- EXERCISE INPUTS:
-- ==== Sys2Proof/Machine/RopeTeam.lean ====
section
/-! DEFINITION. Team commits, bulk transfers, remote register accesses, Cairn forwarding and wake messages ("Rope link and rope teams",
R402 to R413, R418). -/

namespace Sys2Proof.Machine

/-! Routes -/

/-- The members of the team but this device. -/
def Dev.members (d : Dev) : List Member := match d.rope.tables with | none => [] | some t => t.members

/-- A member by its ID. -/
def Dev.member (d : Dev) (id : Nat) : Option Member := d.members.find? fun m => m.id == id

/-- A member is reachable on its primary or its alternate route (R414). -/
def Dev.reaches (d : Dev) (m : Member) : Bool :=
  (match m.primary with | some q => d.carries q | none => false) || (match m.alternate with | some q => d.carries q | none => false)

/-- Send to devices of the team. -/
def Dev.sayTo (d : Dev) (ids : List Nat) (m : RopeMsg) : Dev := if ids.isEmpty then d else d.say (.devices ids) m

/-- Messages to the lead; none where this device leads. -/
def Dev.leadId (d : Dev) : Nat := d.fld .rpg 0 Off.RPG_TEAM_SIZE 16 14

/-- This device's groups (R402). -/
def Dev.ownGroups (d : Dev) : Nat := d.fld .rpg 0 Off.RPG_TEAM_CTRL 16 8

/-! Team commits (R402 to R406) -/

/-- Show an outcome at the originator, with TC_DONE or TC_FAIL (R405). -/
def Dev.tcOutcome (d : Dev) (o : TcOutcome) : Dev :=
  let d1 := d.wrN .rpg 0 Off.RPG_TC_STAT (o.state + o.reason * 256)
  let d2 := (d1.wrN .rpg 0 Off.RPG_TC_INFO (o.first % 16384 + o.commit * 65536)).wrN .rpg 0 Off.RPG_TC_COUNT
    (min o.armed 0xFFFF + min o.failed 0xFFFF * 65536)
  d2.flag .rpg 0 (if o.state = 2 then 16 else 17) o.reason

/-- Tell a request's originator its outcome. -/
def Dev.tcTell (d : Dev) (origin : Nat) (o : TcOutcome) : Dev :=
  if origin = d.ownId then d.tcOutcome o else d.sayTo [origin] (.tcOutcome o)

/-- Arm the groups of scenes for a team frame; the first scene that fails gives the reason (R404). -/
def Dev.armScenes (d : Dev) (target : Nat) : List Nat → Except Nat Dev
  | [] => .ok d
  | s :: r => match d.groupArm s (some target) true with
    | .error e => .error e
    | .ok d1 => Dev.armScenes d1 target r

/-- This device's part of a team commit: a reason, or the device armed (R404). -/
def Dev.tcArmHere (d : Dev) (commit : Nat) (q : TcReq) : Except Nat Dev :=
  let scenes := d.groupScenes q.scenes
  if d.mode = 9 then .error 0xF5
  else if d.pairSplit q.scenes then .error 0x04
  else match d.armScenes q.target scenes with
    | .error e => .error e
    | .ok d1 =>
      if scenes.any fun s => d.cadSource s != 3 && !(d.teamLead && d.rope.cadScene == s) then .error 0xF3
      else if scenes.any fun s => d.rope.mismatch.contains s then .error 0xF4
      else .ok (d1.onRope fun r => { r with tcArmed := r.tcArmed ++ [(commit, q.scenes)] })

* * *

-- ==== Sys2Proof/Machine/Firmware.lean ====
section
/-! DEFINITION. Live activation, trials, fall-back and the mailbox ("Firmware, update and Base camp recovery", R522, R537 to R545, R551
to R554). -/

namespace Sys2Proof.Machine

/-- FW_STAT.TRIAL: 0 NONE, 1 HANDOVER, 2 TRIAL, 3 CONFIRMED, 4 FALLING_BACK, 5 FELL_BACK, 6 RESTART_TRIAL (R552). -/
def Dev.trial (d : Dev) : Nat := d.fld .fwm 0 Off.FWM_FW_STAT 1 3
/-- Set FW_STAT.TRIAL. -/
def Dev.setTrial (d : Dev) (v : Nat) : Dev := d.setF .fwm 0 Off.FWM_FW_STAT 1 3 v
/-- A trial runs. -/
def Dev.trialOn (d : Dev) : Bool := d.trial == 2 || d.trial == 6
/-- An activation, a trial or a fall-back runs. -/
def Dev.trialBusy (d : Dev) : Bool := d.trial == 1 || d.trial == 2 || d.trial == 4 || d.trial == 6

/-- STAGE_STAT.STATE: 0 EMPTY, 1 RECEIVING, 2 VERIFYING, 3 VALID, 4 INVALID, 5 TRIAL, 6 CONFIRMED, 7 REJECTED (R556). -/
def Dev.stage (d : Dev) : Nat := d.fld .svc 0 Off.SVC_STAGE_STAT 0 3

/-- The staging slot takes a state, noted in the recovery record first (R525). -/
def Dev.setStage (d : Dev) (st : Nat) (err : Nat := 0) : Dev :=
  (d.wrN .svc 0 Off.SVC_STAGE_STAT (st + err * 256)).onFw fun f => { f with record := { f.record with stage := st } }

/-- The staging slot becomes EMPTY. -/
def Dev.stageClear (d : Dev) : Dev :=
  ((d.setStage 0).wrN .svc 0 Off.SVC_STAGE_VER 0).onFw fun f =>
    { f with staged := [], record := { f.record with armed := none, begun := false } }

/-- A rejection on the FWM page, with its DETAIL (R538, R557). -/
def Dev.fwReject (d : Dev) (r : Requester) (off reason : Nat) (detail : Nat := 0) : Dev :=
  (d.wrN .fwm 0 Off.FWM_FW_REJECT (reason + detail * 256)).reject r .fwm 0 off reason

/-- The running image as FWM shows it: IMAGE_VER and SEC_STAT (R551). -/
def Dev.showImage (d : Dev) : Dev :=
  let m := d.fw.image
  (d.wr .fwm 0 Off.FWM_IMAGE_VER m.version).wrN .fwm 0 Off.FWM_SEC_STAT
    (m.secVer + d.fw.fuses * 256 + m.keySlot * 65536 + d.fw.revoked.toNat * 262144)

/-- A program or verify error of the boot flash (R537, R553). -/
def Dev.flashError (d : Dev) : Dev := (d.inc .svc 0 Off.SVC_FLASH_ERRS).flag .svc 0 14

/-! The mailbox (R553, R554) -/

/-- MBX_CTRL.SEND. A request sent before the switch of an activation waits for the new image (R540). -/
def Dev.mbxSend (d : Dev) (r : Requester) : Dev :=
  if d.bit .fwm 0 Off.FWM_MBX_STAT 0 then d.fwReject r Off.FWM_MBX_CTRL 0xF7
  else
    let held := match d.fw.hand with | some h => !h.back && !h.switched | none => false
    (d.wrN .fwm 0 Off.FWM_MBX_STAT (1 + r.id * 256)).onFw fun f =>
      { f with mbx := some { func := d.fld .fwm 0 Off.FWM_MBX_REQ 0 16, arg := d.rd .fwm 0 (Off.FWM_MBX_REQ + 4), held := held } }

* * *

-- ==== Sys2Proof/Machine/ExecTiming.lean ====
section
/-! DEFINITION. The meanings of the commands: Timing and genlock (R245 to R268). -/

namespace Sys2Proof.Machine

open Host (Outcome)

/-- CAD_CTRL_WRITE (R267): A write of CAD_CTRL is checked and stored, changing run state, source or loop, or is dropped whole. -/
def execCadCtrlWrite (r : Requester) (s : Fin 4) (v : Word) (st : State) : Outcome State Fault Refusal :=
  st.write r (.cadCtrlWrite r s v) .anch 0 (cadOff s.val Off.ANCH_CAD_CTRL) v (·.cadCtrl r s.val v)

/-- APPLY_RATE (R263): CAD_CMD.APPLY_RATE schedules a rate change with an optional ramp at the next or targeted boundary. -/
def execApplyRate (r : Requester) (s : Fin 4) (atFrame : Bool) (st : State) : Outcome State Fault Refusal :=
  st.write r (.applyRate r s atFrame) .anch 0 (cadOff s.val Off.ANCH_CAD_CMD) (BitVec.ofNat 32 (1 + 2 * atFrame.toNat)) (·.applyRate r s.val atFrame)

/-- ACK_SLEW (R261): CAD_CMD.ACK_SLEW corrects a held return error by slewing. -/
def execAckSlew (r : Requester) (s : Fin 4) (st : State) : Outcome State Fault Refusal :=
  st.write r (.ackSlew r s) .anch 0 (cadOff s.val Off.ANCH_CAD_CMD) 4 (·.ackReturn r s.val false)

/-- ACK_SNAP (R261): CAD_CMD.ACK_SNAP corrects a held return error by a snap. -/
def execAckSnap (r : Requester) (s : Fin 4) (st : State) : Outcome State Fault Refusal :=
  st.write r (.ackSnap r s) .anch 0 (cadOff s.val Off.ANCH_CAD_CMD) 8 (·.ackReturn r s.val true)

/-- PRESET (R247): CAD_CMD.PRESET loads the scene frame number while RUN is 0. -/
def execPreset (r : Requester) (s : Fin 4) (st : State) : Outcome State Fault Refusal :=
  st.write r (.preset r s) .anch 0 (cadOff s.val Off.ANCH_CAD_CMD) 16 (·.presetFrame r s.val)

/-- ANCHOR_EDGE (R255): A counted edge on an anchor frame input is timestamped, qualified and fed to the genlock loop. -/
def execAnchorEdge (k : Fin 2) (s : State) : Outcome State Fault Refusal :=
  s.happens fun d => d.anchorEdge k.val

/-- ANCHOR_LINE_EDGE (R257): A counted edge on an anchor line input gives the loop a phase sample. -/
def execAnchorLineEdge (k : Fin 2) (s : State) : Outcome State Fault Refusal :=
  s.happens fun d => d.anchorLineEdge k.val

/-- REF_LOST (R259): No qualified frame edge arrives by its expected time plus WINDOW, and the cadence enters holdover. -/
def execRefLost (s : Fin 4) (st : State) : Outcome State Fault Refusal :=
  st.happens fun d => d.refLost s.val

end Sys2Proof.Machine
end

- TRY IT: Copy every line where the word "cadOff" is present in the entries above.

- YOUR SOLUTION:
  st.write r (.cadCtrlWrite r s v) .anch 0 (cadOff s.val Off.ANCH_CAD_CTRL) v (·.cadCtrl r s.val v)
  st.write r (.applyRate r s atFrame) .anch 0 (cadOff s.val Off.ANCH_CAD_CMD) (BitVec.ofNat 32 (1 + 2 * atFrame.toNat)) (·.applyRate r s.val atFrame)
  st.write r (.ackSlew r s) .anch 0 (cadOff s.val Off.ANCH_CAD_CMD) 4 (·.ackReturn r s.val false)
  st.write r (.ackSnap r s) .anch 0 (cadOff s.val Off.ANCH_CAD_CMD) 8 (·.ackReturn r s.val true)
  st.write r (.preset r s) .anch 0 (cadOff s.val Off.ANCH_CAD_CMD) 16 (·.presetFrame r s.val)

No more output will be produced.